+++ INPUT DATA +++

-- ==== Sys2Proof/Machine/BlockCipher.lean ====
section
/-! DEFINITION. The 16-round network, BLKENC and BLKDEC (spec/42_block_cipher.md R75 to R80). -/

namespace Sys2Proof.Machine

/-- F(R, k) (R75): expand, xor with the subkey, the eight S-boxes, P. -/
def roundF (R : Half) (k : Subkey) : Half :=
  let x := permute 48 R tableE
  let y := x ^^^ k
  let z := sboxLayer y
  permute 32 z tableP

/-- The rounds of the listed subkeys: each does `(L, R) = (R, L xor F(R, k))`, "both from the old L and R" (R76). -/
def rounds : Half × Half → List Subkey → Half × Half
  | LR, [] => LR
  | (L, R), k :: ks => rounds (R, L ^^^ roundF R k) ks

/-- The network over a sequence of subkeys (R76): IP, the rounds, one swap after the last, FP. -/
def network (B : Block) (ks : List Subkey) : Block :=
  let v := permute 64 B tableIP
  let LR := rounds (v.extractLsb' 32 32, v.extractLsb' 0 32) ks
  permute 64 (LR.2 ++ LR.1) tableFP

/-- EncryptBlock(B, k) (R76): subkeys 0 to 15. -/
def encryptBlock (B : Block) (k : RoundKeys) : Block := network B k.toList

/-- DecryptBlock(B, k) (R77): "subkey 15 first, subkey 0 last". -/
def decryptBlock (B : Block) (k : RoundKeys) : Block := network B k.toList.reverse

/-- BLKENC and BLKDEC but for the direction (R79, R80): E_NOKEY without a RoundKeySet, else BLKOUT is written. -/
def State.blockCommand (s : State) (cipher : Block → RoundKeys → Block) : State :=
  if s.rkvalid then { s with blkout := cipher s.blkin s.rk }.succeed else s.raise .nokey

/-- BLKENC (R79). -/
def execBlkenc (s : State) : Host.Outcome State Fault Refusal := .next (s.blockCommand encryptBlock)

/-- BLKDEC (R80). -/
def execBlkdec (s : State) : Host.Outcome State Fault Refusal := .next (s.blockCommand decryptBlock)

end Sys2Proof.Machine
end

+++

- _TASK STATEMENT_: Locate the lines above that contain "blockCommand" and copy them.

- _TASK OUTPUT_:
def State.blockCommand (s : State) (cipher : Block → RoundKeys → Block) : State :=
def execBlkenc (s : State) : Host.Outcome State Fault Refusal := .next (s.blockCommand encryptBlock)
def execBlkdec (s : State) : Host.Outcome State Fault Refusal := .next (s.blockCommand decryptBlock)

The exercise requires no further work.